A skin test involves placing a small amount of egg on the skin. The doctor then uses a sterile needle to prick the skin which allows the egg to seep into the skin. The doctor then waits 15 to 20 minutes to see if a small welt or rash forms.

A blood test requires a medical professional to take a sample of blood and send it to a lab for analysis. The lab will look for the presence of immunoglobulin E antibodies against egg protein.

If neither test yields conclusive results, a doctor may order a food challenge test. This is when the person eats a small amount of egg in the doctor’s office to see if a reaction occurs.

Finally, a doctor may recommend a food elimination test. It is at this time that a person completely eliminates egg products from the diet, and then gradually reintroduces them. If symptoms go away after removal but come back when they reintroduce the egg, the person likely has an egg allergy.

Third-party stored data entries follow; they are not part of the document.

/-- A packet with payload on a PID advances its continuity counter, from 0 (R196). -/
def TxChan.pack (t : TxChan) (p : TsPkt) : TsPkt × TxChan :=
  let cc := tgetD t.tsCc p.pid 0
  ({ p with cc := cc, disc := p.disc || t.tsFirsts.contains p.pid },
    { t with tsCc := tset t.tsCc p.pid ((cc + 1) % 16), tsFirsts := t.tsFirsts.filter (· != p.pid) })

/-- The packet that the PES packet at the head of a queue fills, and the queue after it. -/
def takePes (firsts : List Nat) : List TsPes → TsPkt × List TsPes
  | [] => ({ pid := 0x1FFF }, [])
  | e :: r =>
    let n := min (tsRoom false (firsts.contains e.pid)) e.left
    let head := e.left == e.bytes
    ({ pid := e.pid, start := head, pts := if head then some e.pts else none, align := false, bytes := n },
      if e.left ≤ n then r else { e with left := e.left - n } :: r)

/-- Bytes of a DU that stand ready at an instant given in ticks times the rate: the PES header, and what the model has delivered. -/
def TsDu.ready (d : TsDu) (now : Nat) : Nat :=
  if d.start ≤ now then d.head + min d.bytes ((now - d.start) / (8 * Config.ticksPerSec)) - d.gone else 0

/-- Video bytes ready in the DUs of the PES packet at the head, and whether they end it. -/
def videoReady (now : Nat) : List TsDu → Nat × Bool
  | [] => (0, false)
  | d :: r =>
    let got := d.ready now
    if d.gone + got < d.head + d.bytes then (got, false)
    else if d.ends then (got, true)
    else
      let rest := videoReady now r
      (got + rest.1, rest.2)

/-- Takes `n` video bytes. -/
def takeVideo : List TsDu → Nat → List TsDu
  | [], _ => []
  | d :: r, n =>
    let left := d.head + d.bytes - d.gone
    if left ≤ n then takeVideo r (n - left) else { d with gone := d.gone + n } :: r

/-- The video packet of a slot that begins at `at_`, at stream time `st`: full, or the last of its PES packet; none when too little is ready
(R196, R216). -/
def TxChan.videoSlot (t : TxChan) (ch : Chan) (at_ : Nat) (st : Int) : Option (TsPkt × TxChan) :=
  match t.tsVideo with
  | [] => none
  | d :: _ =>
    let head := d.gone == 0 && decide (0 < d.head)
    let disc := d.disc && head
    let pcr : Bool := decide (((t.tsPcr * nsTicks 10000000 : Nat) : Int) ≤ st) || disc
    let room := tsRoom pcr (t.tsFirsts.contains ch.cfg.out.pidVideo)
    let ready := videoReady (at_ * ch.cfg.rate.bitRate) t.tsVideo
    if room ≤ ready.1 || (ready.2 && decide (0 < ready.1)) then
      some ({ pid := ch.cfg.out.pidVideo, start := head, pcr := if pcr then some (pcrOf st) else none, disc := disc
              pts := if head then some d.pts else none, align := head, bytes := min room ready.1 },
        { t with
          tsVideo := takeVideo t.tsVideo (min room ready.1)
          tsPcr := if pcr then (fdiv st (nsTicks 10000000)).toNat + 1 else t.tsPcr })
    else none

/-- The content of a slot that begins at `at_`, in R196's order: PAT and PMT, audio, ancillary data, video, else a null packet; and the
channel after it. -/
def TxChan.fillSlot (t : TxChan) (ch : Chan) (at_ : Nat) : TsPkt × TxChan :=
  let o := ch.cfg.out
  let st := ch.streamTime ((at_ : Int) + fdiv (stepScaled t.tsShift) 65536)
  if ((t.tsPsi / 2 * nsTicks 100000000 : Nat) : Int) ≤ st then
    if t.tsPsi % 2 = 0 then { t with tsPsi := t.tsPsi + 1 }.pack { pid := 0, start := true, bytes := 184 }
    else { t with tsPsi := 2 * ((fdiv st (nsTicks 100000000)).toNat + 1) }.pack { pid := o.pidPmt, start := true, bytes := 184 }
  else if !t.tsAudio.isEmpty then
    let e := takePes t.tsFirsts t.tsAudio
    { t with tsAudio := e.2 }.pack e.1
  else if !t.tsAnc.isEmpty then
    let e := takePes t.tsFirsts t.tsAnc
    { t with tsAnc := e.2 }.pack e.1
  else
    match t.videoSlot ch at_ st with
    | some (p, u) => u.pack p
    | none => ({ pid := 0x1FFF }, t)

/-- The picture that a transport-stream packet belongs to for the purpose of holding: the one whose video is at the head. -/
def TxChan.headPic (t : TxChan) (n : Nat) : Nat := match t.tsVideo with | d :: _ => d.pic | [] => n

/-- TS_SLOT (R196, R198): the next slot of a channel's transport stream; seven make a datagram. -/
def execTsSlot (c : Nat) (s : State) : Host.Outcome State Fault Refusal :=
  .next (s.onChan c fun ch s =>
    let t := tgetD s.txc c {}
    let live : Bool := ch.st.coding || !t.tsVideo.isEmpty || !t.tsAudio.isEmpty || !t.tsAnc.isEmpty || !t.tsBuf.isEmpty
    match t.tsOrigin with
    | none => s
    | some org =>
      if ch.cfg.out.encap ≠ 1 || !live || s.dev.fatal then s
      else
        let at_ := slotAt ch.cfg.out.tsRate org t.tsSlot
        let f := t.fillSlot ch at_
        let first := if t.tsBuf.isEmpty then at_ else t.tsFirst
        let buf := t.tsBuf ++ [f.1]
        let n := t.headPic (ch.nextPic - 1)
        if buf.length < 7 then s.updTxc c fun _ => { f.2 with tsSlot := t.tsSlot + 1, tsBuf := buf, tsFirst := first }
        else
          let s := s.updTxc c fun _ => { f.2 with tsSlot := t.tsSlot + 1, tsBuf := [] }
          let q := s.takeSeq c
          q.1.sendPacket c ch.cfg.out
            { chan := c, seq := q.2, pic := n, row := 0, ts := Config.tsTimestamp (t.tsSlot + 1 - 7), marker := false
              bytes := 1316, frame := 0, ej := first, slots := buf })

/-! ## The transmit buffer (R32, R34, R36, R84) -/

/-- The least of H_act − x since the last read: 31 bits two's complement with a valid bit (RC_HEADROOM_MIN). -/
def State.headroom (s : State) (c : Nat) (v : Int) : State :=
  let w := s.rd (Reg.RC_HEADROOM_MIN c)
  let v := clampI v (-(2 ^ 30)) (2 ^ 30 - 1)
  let old : Int := (wfield w 30 0 : Nat)
  let old := if 2 ^ 30 ≤ old then old - 2 ^ 31 else old
  let v := if wbit w 31 then min v old else v
  s.wr (Reg.RC_HEADROOM_MIN c) (BitVec.ofNat 32 ((v % (2 ^ 31 : Int)).toNat + 2 ^ 31))

/-- The DU that follows at a DU's entry, at its actual instant; none for the last DU before a stop (R84). -/
def Chan.duAfter (ch : Chan) (n r : Nat) : Option DuId :=
  if r + 1 < ch.cfg.main.rows then some (n, r + 1)
  else
    match ch.stopPic with
    | some q => if q ≤ n + 1 then none else some (ch.nextDu (n, r) |>.getD (n + 1, 0))
    | none => some (ch.nextDu (n, r) |>.getD (n + 1, 0))

/-- Counts of the actual ledger's entry (R84, R98). -/
def State.countEntry (s : State) (c n r : Nat) (ch : Chan) (e : Entry) : State :=
  let s := if e.filler = 0 then s
    else (s.bumpBy (Reg.RC_FILLER_BYTES c) e.filler).sticky (Reg.RC_STATUS c) 0x800
  let s := if e.alarm then
      ((s.bump (Reg.RC_HRD_ALARMS c)).sticky (Reg.RC_STATUS c) 0x1000).raise 0x0006 2 c (ch.index n % 2 ^ 48 + r * 2 ^ 48)
    else s
  s.headroom c e.left

/-- The reconstruction digest of a picture (R231). -/
def Pic.recCrc (p : Pic) (rows : Nat) : Word := crc32c ((List.range rows).flatMap fun i => leBytes 4 (p.row i).dFin.toNat)

/-- A STOPPING channel whose last AU has entered is STOPPED: its long-term slots are released, pending marks cancelled and pending
anchors dropped (R34, R36, R105, R106). -/
def State.stopChan (s : State) (c : Nat) : State :=
  s.onChan c fun ch s =>
    (s.setChan c { ch with st := .stopped, stopPic := none, inputLost := false, refs := ch.refs.stopped }).countStop c ch

/-- Bytes by which a DU's filler NAL unit has been enlarged at its entry (R84). -/
def Row.enlarged (x : Row) : Nat := (x.txBits - x.released) / 8

/-- The NAL units of an AU as released (R231). -/
def Chan.auNals (ch : Chan) (level n : Nat) (p : Pic) : List NalUnit :=
  (List.range ch.cfg.main.rows).flatMap fun r => ch.duNalUnits level n r (p.row r).enlarged p

/-- The last DU of an AU has entered (R34, R38, R40, R112, R231). -/
def State.auDone (s : State) (c n : Nat) (p : Pic) : State :=
  s.onChan c fun ch s =>
    let au := sumNat ((List.range ch.cfg.main.rows).map fun i => ((ch.pic? n).getD {} |>.row i).txBits)
    let s := s.updChan c fun ch => { ch with auCount := (ch.auCount + 1) % 2 ^ 48 }
    let s := s.wr (Reg.RC_LAST_AU_BITS c) (BitVec.ofNat 32 au)
    let s := if p.isRepeat then s.bump (Reg.CHN_REPEAT_COUNT c) else s
    let s := if s.member then
        let q := (ch.pic? n).getD p
        let d : BitVec 64 × Word × Nat := (Config.auCrc (ch.auNals s.dev.level n q), p.recCrc ch.cfg.main.rows, p.faults)
        s.updGch c fun g => { g with digests := tset g.digests n d }
      else s
    let s := s.sweepDone c n
    let s := match ch.stopPic with
      | some q => if ch.st == ChanState.stopping && decide (q ≤ n + 1) then s.stopChan c else s
      | none => s
    s.settleStandDown.settleShutdown

/-- DU_TRANSMIT_ENTRY (R32, R84, R195 to R198): a released DU enters, the actual ledger runs, and its packets are built. -/
def execDuTransmitEntry (c pic row : Nat) (s : State) : Host.Outcome State Fault Refusal :=
  .next (s.onRow c pic row fun ch p x s =>
    if x.sent || !(x.cleared ch.cfg.main.ctus) then s
    else
      let e := ch.enter (pic, row) x.released (ch.duAfter pic row)
      let tTx := ch.t0 pic + nsTicks ch.dPipe + row * ch.cfg.main.tRow
      let tc := tgetD s.txc c {}
      let start := max (tTx * ch.cfg.rate.bitRate) tc.delivered
      let s := s.setChan c (({ ch with rate := { ch.rate with w := e.w, last := some (pic, row) } } : Chan).updRow pic row fun x =>
        { x with sent := true, txBits := e.x })
      let s := s.countEntry c pic row ch e
      let s := match tc.rebase with
        | some (k, q) => if row = 0 ∧ k ≤ pic then s.updTxc c fun t => { t with nextSeq := q % 65536, rebase := none } else s
        | none => s
      let s := if row = 0 && p.first && !p.discontinuity then s.sticky (Reg.CHN_STATUS c) 0x800 else s
      let nals := ch.duNalUnits s.dev.level pic row e.filler p
      let bytes := cdiv e.x 8
      let s := (s.emit (.du c pic row nals)).updTxc c fun t => { t with delivered := start + e.x * Config.ticksPerSec }
      let s := if ch.cfg.out.encap = 1 then s.tsPush c pic row ch p bytes start tTx
        else s.packetise c pic row ch (nals.length - ch.duUnits) bytes e.filler start
      if row + 1 = ch.cfg.main.rows then s.auDone c pic p else s)

/-! ## Model instants (R198, R205) -/

/-- A packet leaves its queue on an interface. -/
def State.dequeue (s : State) (i : Nat) (w : TxPacket) : State :=
  let s := s.settleCredits i
  s.updTx i fun t => { t with
    queued := t.queued.erase w, held := tset t.held w.queue (tgetD t.held w.queue 0 - w.pkt.frame) }

/-- PACKET_MODEL_INSTANT (R198, R205, R176): the packet becomes eligible; on an interface that is down or has no MAC address it is
discarded. -/
def execPacketModelInstant (i c seq : Nat) (s : State) : Host.Outcome State Fault Refusal :=
  .next (
    match (s.txIf i).queued.find? fun w => w.pkt.chan == c && w.pkt.seq == seq && !w.eligible with
    | none => s
    | some w =>
      if !((s.iface i).sends) then (s.dequeue i w).linkDrop i c seq
      else
        let s := s.settleCredits i
        s.updTx i fun t => { t with queued := t.queued.map fun v => if v = w then { v with eligible := true } else v })

/-! ## Sending (R199, R201 to R203) -/

/-- Time in ns for which queue `q` stays open from position `pos` of a cycle, at most `horizon`. -/
def openFor (q : Nat) : List (BitVec 16 × Nat) → Nat → Nat → Nat → Nat
  | [], _, horizon, acc => max acc horizon
  | (m, d) :: r, pos, horizon, acc =>
    if d ≤ pos then openFor q r (pos - d) horizon acc
    else if !(m.toNat.testBit q) then acc
    else if horizon ≤ acc then acc
    else openFor q r 0 horizon (acc + (d - pos))

/-- Time in ns for which a list keeps queue `q` open from position `pos` of its cycle; two cycles stand for ever. -/
def GateList.opens (g : GateList) (q pos : Nat) : Nat :=
  let runs := gateRuns g.entries g.cycle
  openFor q (runs ++ runs ++ runs) pos (2 * g.cycle) 0

/-- The gate of a queue is open and stays so for the queue's guard band, up to a pending list's start and on into it (R203, R204). -/
def State.gateOk (s : State) (i q : Nat) : Bool :=
  let t := s.txIf i
  let g := guardBand (t.maxF q) (s.ifRate i)
  let now := s.time.nowNs
  let stay : Option Nat := t.oper.map fun o => o.opens q (((now : Int) - o.base) % ((max 1 o.cycle : Nat) : Int)).toNat
  let next : Option (Nat × Nat) := t.pend.bind fun p => p.start.map fun b => (b - now, if p.entries.isEmpty then g else p.opens q 0)
  let left := match next, stay with
    | some (cut, more), some n => if n < cut then n else cut + more
    | some (cut, more), none => cut + more
    | none, some n => n
    | none, none => g
  t.openMask.toNat.testBit q && decide (g ≤ left)

/-- The first waiting packet of channel `c`, if it is eligible: packets of a channel go in sequence order (R198). -/
def TxIface.headOf (t : TxIface) (c : Nat) : Option TxPacket :=
  match t.queued.find? fun w => w.pkt.chan == c with
  | some w => if w.eligible then some w else none
  | none => none

/-- The packet a queue sends next: among the eligible packets of channels whose credit is not negative, the one with the earliest
model instant, ties to the lower channel (R201). -/
def TxIface.candidate (t : TxIface) (q : Nat) : Option TxPacket :=
  let chans := ((t.queued.filter fun w => w.queue == q).map (·.pkt.chan)).dedup
  let heads := (chans.filterMap t.headOf).filter fun w => decide (0 ≤ (tgetD t.credit w.pkt.chan (0, 0)).1)
  heads.foldl (fun (a : Option TxPacket) w =>
    match a with
    | none => some w
    | some b => if w.pkt.ej < b.pkt.ej || (w.pkt.ej == b.pkt.ej && decide (w.pkt.chan < b.pkt.chan)) then some w else some b) none

/-- Deficit round robin over queues 4 to 15 (R199), at most `fuel` visits: the packet, and the deficits and turn after it. `entering`
says that the queue is visited anew and receives its quantum. -/
def drr (t : TxIface) (ok : Nat → Bool) : Nat → Nat → Bool → Tab Int → Option (TxPacket × Tab Int × Nat)
  | 0, _, _, _ => none
  | fuel + 1, q, entering, def_ =>
    let nextQ := if q = 15 then 4 else q + 1
    match (if ok q then t.candidate q else none) with
    | some w =>
      let d := tgetD def_ q 0 + (if entering then (tgetD t.weight q 8 * 512 : Nat) else 0)
      if (w.pkt.frame : Int) ≤ d then some (w, tset def_ q (d - w.pkt.frame), q)
      else drr t ok fuel nextQ true (tset def_ q d)
    | none => drr t ok fuel nextQ true (if t.queued.any fun w => w.queue == q then def_ else tset def_ q 0)

/-- The frame that an interface sends next: one of firmware's, or a channel's with the deficits and the turn after it. -/
inductive NextFrame where
  | ctl (f : CtlFrame)
  | media (w : TxPacket) (deficit : Tab Int) (next : Nat)
deriving DecidableEq, Repr

/-- What queue `q`, one of the strict ones, sends next. -/
def TxIface.strict (t : TxIface) (q : Nat) : Option NextFrame :=
  if q = 0 ∨ q = 3 then (t.ctl.find? fun f => f.queue == q).map .ctl else (t.candidate q).map fun w => .media w t.deficit t.next

/-- What an interface sends next: queues 0 to 3 by priority, then the weighted group (R199). -/
def State.nextPacket (s : State) (i : Nat) : Option NextFrame :=
  let t := s.txIf i
  match ([0, 1, 2, 3].filterMap fun q => if s.gateOk i q then t.strict q else none).head? with
  | some f => some f
  | none =>
    if t.queued.any fun w => w.eligible && decide (4 ≤ w.queue) then
      (drr t (s.gateOk i) 300 t.next false t.deficit).map fun e => .media e.1 e.2.1 e.2.2
    else none

/-- The clock of a packet's channel, on which its model instant stands (R215). -/
def State.chanNow (s : State) (c : Nat) : Nat := match tget s.chans c with | some ch => ch.clock s.time.now | none => s.time.now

The best approach that a person can take is to completely avoid eggs, as well as all products containing them. This will help the person avoid an allergic reaction.

If they come into contact with eggs, a person may find that antihistamines help reduce the severity of symptoms.

Once a person has been diagnosed with an egg allergy, an allergist may prescribe epinephrine in an auto-injector. This medication can help save a person’s life if they suffer from anaphylaxis from exposure to eggs.

The greatest risk with egg allergies is anaphylaxis. This is a life-threatening reaction that can cause symptoms including a drop in blood pressure, difficulty breathing, and severe swelling.

A person may also find that they have a reaction to several kinds of eggs alongside chicken eggs. They should avoid other types of eggs to avoid an allergic reaction.

Although directly avoiding contact with eggs does not present a major problem for people, avoiding all products containing eggs can be difficult. Many foods and products may contain it.

In the United States, the Food Allergen Labeling and Consumer Protection Act of 2004 requires that all manufacturers of processed foods include a plain language warning that the product contains eggs or was produced in the presence of eggs or egg products. People should therefore read all labels carefully to ensure that the product they are buying does not contain eggs.

A person should also clarify with an allergist all the foods that he should avoid.

Some egg products that a person may not expect include:

  • bandages
  • soups
  • baked goods
  • condiments and sauces, such as mayonnaise
  • meatloaf, meatballs and other meat products
  • ice cream

Previously, the flu shot contained eggs. This is no longer the caseso someone with an egg allergy can safely get a flu shot if they live in the United States

However, the yellow fever vaccine contains eggs. Although not part of the standard vaccination program in the United States, travel to countries in South America or Africa may require vaccination.

A doctor can write a note for someone with an egg allergy if they plan to travel to a country that requires yellow fever vaccination.

If a person has any doubts, they should consult their doctor about their vaccinations.

Egg allergy is the second most common food allergy among children in the United States. Although some children can tolerate baked goods, it’s generally best to avoid any products that contain egg whites, yolks, or both.

Treatment is to avoid eggs and products containing eggs. In some cases, a doctor may recommend an antihistamine and prescribe an epinephrine auto-injector for a severe allergic reaction.